Work to be completed:
Copy out each line of the data that holds the string "them".
[[ Data section, beginning ]]
-- ==== Sys2Proof/Machine/Platform.lean ====
section
/-! DEFINITION. The platform (17_platform): boot, power and temperature, fatal errors and killed contexts, lane failures (R144),
attestation, and the debug port (R141, R142, R450). -/

namespace Sys2Proof.Machine

/-- The management controller's state changed by f. -/
def updPlat (s : State) (f : Plat → Plat) : State := { s with plat := f s.plat }

/-! ## Boot (R442 to R444) -/

/-- PF_BOOT and the RECOVERY bit of PF_STAT (R449). -/
def pfBoot : Nat := pfBase
def inRecovery (s : State) : Bool := (reg s pfStat).testBit 1

/-- An attempt takes an alternative for a step that failed on an earlier attempt (R444). -/
def takesAlt (s : State) (step : Nat) : Bool := s.plat.attempt ≥ 2 && s.plat.failed.contains step

/-- The dies that fail their self-test, written as 16 + d. -/
def badDies (fail : List Nat) : List Nat := (List.range 4).filter fun d => fail.contains (16 + d)

/-- A step of this attempt fails (R442, R443): step 5 for two failing dies always, for one unless it may be left offline. -/
def stepFails (s : State) (fail : List Nat) (step : Nat) : Bool :=
  if step = 5 then fail.contains 5 || (badDies fail).length ≥ 2 || ((badDies fail).length = 1 && !takesAlt s 5)
  else fail.contains step

/-- ALT: the steps that this attempt runs by an alternative. -/
def altBits (s : State) : Nat := (List.range 9).foldl (fun a k => a + b2n (takesAlt s k) * 2 ^ k) 0

/-- PF_BOOT as an attempt leaves it: its number, the step that failed before, the alternatives. Step 8 has no bit in the field ALT: its
alternative is kept above it, where PF_BOOT reads 0. -/
def bootWord (s : State) (failed : Nat) : Nat := s.plat.attempt + failed * 2 ^ 4 + altBits s * 2 ^ 8

/-- An attempt fails (R442 to R444): steps 1 and 2 have no alternative, and a third failed attempt leaves the device in recovery. The boot
record names the dies that failed. -/
def bootFailed (s : State) (fail : List Nat) (step : Nat) : State :=
  let last := s.plat.attempt = 3 || step ≤ 2
  let s := setReg s pfBoot (bootWord s step)
  let s := if step = 5 then updPlat s fun p => { p with bad := (p.bad ++ badDies fail).eraseDups } else s
  if last then setReg s pfStat (Nat.lor (reg s pfStat) 2)
  else updPlat s fun p => { p with attempt := p.attempt + 1, failed := p.failed ++ [step] }

/-- Step 4: every seam at the record's rate, at 32 GT/s when a degradation of it is recorded, or all of them at 32 GT/s with LOCK,
and with every module at 32 lanes (R442, R444). -/
def trainSeams (s : State) : State :=
  (List.range 24).foldl (fun s n =>
    let locked := takesAlt s 4
    let rate := if locked || s.plat.seamDeg.contains n || Config.seamRate n ≥ 3 then 0 else Config.seamRate n
    let s := setReg s (smCtl n) (rate + 16 * b2n locked)
    let s := setReg s (smStat n) (rate + 4)
    if locked && s.plat.attempt = 3 then (List.range 6).foldl (fun s m => setUse s n m 0 0 32 false) s else s) s

/-- Step 5: a failing die is left offline (R437, R442). -/
def leaveOffline (s : State) (c : Nat) : State :=
  let s := ((List.range 24).filter (seamOf c)).foldl (fun s n =>
    setSmState (setReg s (smWidth n) (setBits (regD s (smWidth n) smWidthReset) 48 16 0)) n 0) s
  setDieState s c 2

/-- Step 6: HP_CFG from the record, CXL cleared by an alternative. -/
def loadHpCfg (s : State) : State :=
  [0, 1].foldl (fun s p => let v := Config.hpCfg p % 4
                           setReg s (hpBase p + 0x8) (if takesAlt s 6 then v - v % 2 else v)) s

/-- Step 7: the last applied patch is reloaded, unless Chearo starts without one (R347). -/
def loadPatch (s : State) : State :=
  if takesAlt s 7 || !patchOk Config.patch || Config.patch.isEmpty then s
  else setReg (updFe s fun x => { x with patch := Config.patch }) 0x198 (leNat ((Config.patch.drop 4).take 4))

/-- BOOT: one attempt (R442); steering that was set at run time is loaded again (R144). `fail` are the steps that fail on it, and 16 + d for a die that fails its self-test. -/
def execBoot (fail : List Nat) (s : State) : Host.Outcome State Fault Refusal :=
  stepOf <|
    if s.booted || inRecovery s then s
    else match ((List.range 9).drop 1).find? (stepFails s fail) with
      | some step => bootFailed s fail step
      | none =>
        let s := loadPatch (loadHpCfg (trainSeams s))
        let s := (badDies fail).foldl leaveOffline s
        let s := setReg s pfBoot (bootWord s (s.plat.failed.getLastD 0))
        { updPlat s fun p => { p with attempt := 1, failed := [], bad := [] } with booted := true, steerCfg := s.plat.steerRec }

/-! ## Temperature and power (R440, R441) -/

/-- THERMAL_TRIP (R440): 115 °C on a sensor of any die is a fatal error. -/
def execThermalTrip (die : Nat) (s : State) : Host.Outcome State Fault Refusal := stepOf (if die < 13 then fatal s 1 else s)

/-- POWER_LIMIT (R441): the clock of a die in steps of 100 MHz; where a core holds an Ibex reserve, Oryx matrix issue is limited
instead, and over 1 ms of it is reported. -/
def execPowerLimit (die mhz : Nat) (s : State) : Host.Outcome State Fault Refusal :=
  stepOf <|
    if die ≥ 4 || mhz < 1000 || mhz > 1800 || mhz % 100 != 0 then s
    else if mhz = 1800 then updPlat s fun p => { p with limit := tdel p.limit die, mhz := tdel p.mhz die }
    else if dieReserved s die then
      match tget s.plat.limit die with
      | none => updPlat s fun p => { p with limit := tput p.limit die (s.clock.clk, false) }
      | some (since, told) =>
        if !told && s.clock.clk > since + 1800000 then rasNotice (updPlat s fun p => { p with limit := tput p.limit die (since, true) }) else s
    else updPlat s fun p => { p with mhz := tput p.mhz die mhz }

/-! ## Killing a context (R448) -/

/-- A command that has not completed completes with KILLED; a grid does so once it is discarded. -/
def killCmd (s : State) (c : FeCmd) : FeCmd :=
  match c.run with
  | .grid _ => c
  | _ => if cmdDone s c then c else { c with run := .done, status := 3, reject := 0, info := 0, fcode := 0 }

/-- A queue of a killed context: its dispatched commands complete KILLED, with the command or the chain of buffers that holds its
head, and it enters ERROR. -/
def killQueue (s : State) (q qcb : Nat) : State :=
  let x := queueAt s q
  let st := qState s qcb
  let head := ringHead s qcb
  let heldRec := !x.ibs.isEmpty && x.recs.any fun r => r.1 == head
  let s := updQueue s q fun x => { x with
    cmds := x.cmds.map (killCmd s) ++ (if heldRec then [finished head 6 3 0 0] else []),
    ibs := [], placing := none, waiting := false, hd := blankWait, cp := blankWait, held := false }
  if st = 0 then s
  else
    let cfg := qW s qcb 0x10
    let s := setQState s q qcb 5 3
    raiseVec (setQW s qcb 0x48 head) (qPort cfg) (qVecErr cfg)

/-- The queues of a context. -/
def queuesOf (s : State) (asid : Nat) : List (Nat × Nat) :=
  (s.fe.queues.map (·.1)).filterMap fun q => match qcbOf s q with
    | some qcb => if qAsid (qW s qcb 0x10) = asid then some (q, qcb) else none
    | none => none

/-- Every grid of the context is killed: those of queues stay until their records are written, those of teams go with them. -/
def killGrids (s : State) (asid : Nat) : State :=
  let child (g : Grid) : Bool := match g.origin with
    | .team _ => true
    | .queue _ _ => false
  let f (g : Grid) : Grid := if g.asid = asid ∧ !g.retired then { g with killed := true, placed := true, liveTeams := 0, children := 0, retired := true, status := 3 } else g
  { s with work := { s.work with
      grids := (s.work.grids.filter fun p => !(p.2.asid == asid && child p.2)).map fun p => (p.1, f p.2),
      teams := s.work.teams.filter fun p => p.2.asid != asid,
      accts := s.work.accts.map fun p => if p.2.asid = asid then (p.1, { p.2 with closed := true }) else p } }

/-- A CONTEXT IS KILLED (R448), in one step. -/
def killContext (s : State) (asid cause : Nat) : State :=
  let s := ((s.work.teams.filter fun p => p.2.asid == asid && p.2.stat != .ended).map (·.1)).foldl discardTeam s
  let s := discardHandlers s (fun h => h.id.asid == asid) false
  let s := killGrids s asid
  let s := { s with fe := { s.fe with greqs := s.fe.greqs.filter fun r => (hartOfUid s r.uid).isSome } }
  let s := dropRecords (releaseSlots s fun _ z => z.asid == asid) asid
  let s := (queuesOf s asid).foldl (fun s q => killQueue s q.1 q.2) s
  let s := { s with faulted := s.faulted.filter fun p => p.1 != asid }
  let s := if cause = 0 then s else setReg s pfKill (asid + cause * 2 ^ 16)
  raiseDevvAll s

/-- CONTEXT_KILL: a context that met an uncorrectable error of that cause, or any context after a fatal error, which leaves PF_KILL
as it is (R447, R449). It waits while a home is busy with a queue's block. -/
def execContextKill (asid cause : Nat) (s : State) : Host.Outcome State Fault Refusal :=
  stepOf <|
    if s.fe.queues.any fun p => !qFree s p.1 then s
    else if isFatal s && cause = 0 then killContext s asid 0
    else if !isFatal s && s.faulted.contains (asid, cause) then killContext s asid cause
    else s

/-! ## Lane failures (R144) -/

/-- LANE_FAILURE_REPORT: each failure is reported by MEI on the harts of the quadrant, or with none there on the next that comes to it; when its reserve lane already carries another lane, it is
uncorrectable for every context there. -/
def execLaneFailureReport (core quad lane : Nat) (s : State) : Host.Outcome State Fault Refusal :=
  stepOf <|
    if core ≥ 192 || quad ≥ 4 || lane ≥ 32 then s
    else
      let f := bitsOf (steerOf s core) (8 * quad) 8
      let here (k : Nat) : Bool := coreOfSlot k == core && quadOfSlot k == quad
      let mark (h : Hart) : Hart := { h with s := { h.s with mip := setBit h.s.mip 11 true } }
      let q := core * 4 + quad
      let s : State := if s.harts.any fun p => here p.1 then { s with harts := s.harts.map fun p => if here p.1 then (p.1, mark p.2) else p }
        else { s with plat := { s.plat with laneRep := if s.plat.laneRep.contains q then s.plat.laneRep else s.plat.laneRep ++ [q] } }
      if f.testBit 5 && f % 32 != lane then
        ((s.harts.filter fun p => here p.1).map fun p => p.2.id.asid).eraseDups.foldl (fun s a => contextFault s a 6) s
      else s

/-! ## Attestation and debug -/

/-- SPDM_REQUEST (R446): the answer is in the mailbox. -/
def execSpdmRequest (req : List Byte) (s : State) : Host.Outcome State Fault Refusal :=
  stepOf (updPlat s fun p => { p with doe := Config.spdm req s.fe.patch p.attempt p.failed p.bad p.seamRec p.steerRec })

/-- A halt stops forwarding at the boundary and ends any wait (R121, R141). -/
def haltHart (s : State) (k : Nat) : State :=
  match hartAt s k with
  | none => s
  | some h =>
    if h.halted then s
    else setHart (freeMonitor s k h) k { h with pc := earlyPc h, wait := none, halted := true, stepping := none }

/-- DEBUG_HALT (R141, R450): kind 0 the hart of slot `id`, 1 the harts of team `id`, 2 of context `id`; only of the ASID in
PF_DBG while EN is 1. -/
def execDebugHalt (kind id : Nat) (s : State) : Host.Outcome State Fault Refusal :=
  stepOf <|
    let hit (k : Nat) (h : Hart) : Bool := dbgFor s h.id.asid &&
      (if kind = 0 then k == id else if kind = 1 then !h.id.handler && h.id.team == id else h.id.asid == id)
    ((s.harts.filter fun p => hit p.1 p.2).map (·.1)).foldl haltHart s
[[ Data section, end ]]
Task answer:
/-- Step 4: every seam at the record's rate, at 32 GT/s when a degradation of it is recorded, or all of them at 32 GT/s with LOCK,
/-- Every grid of the context is killed: those of queues stay until their records are written, those of teams go with them. -/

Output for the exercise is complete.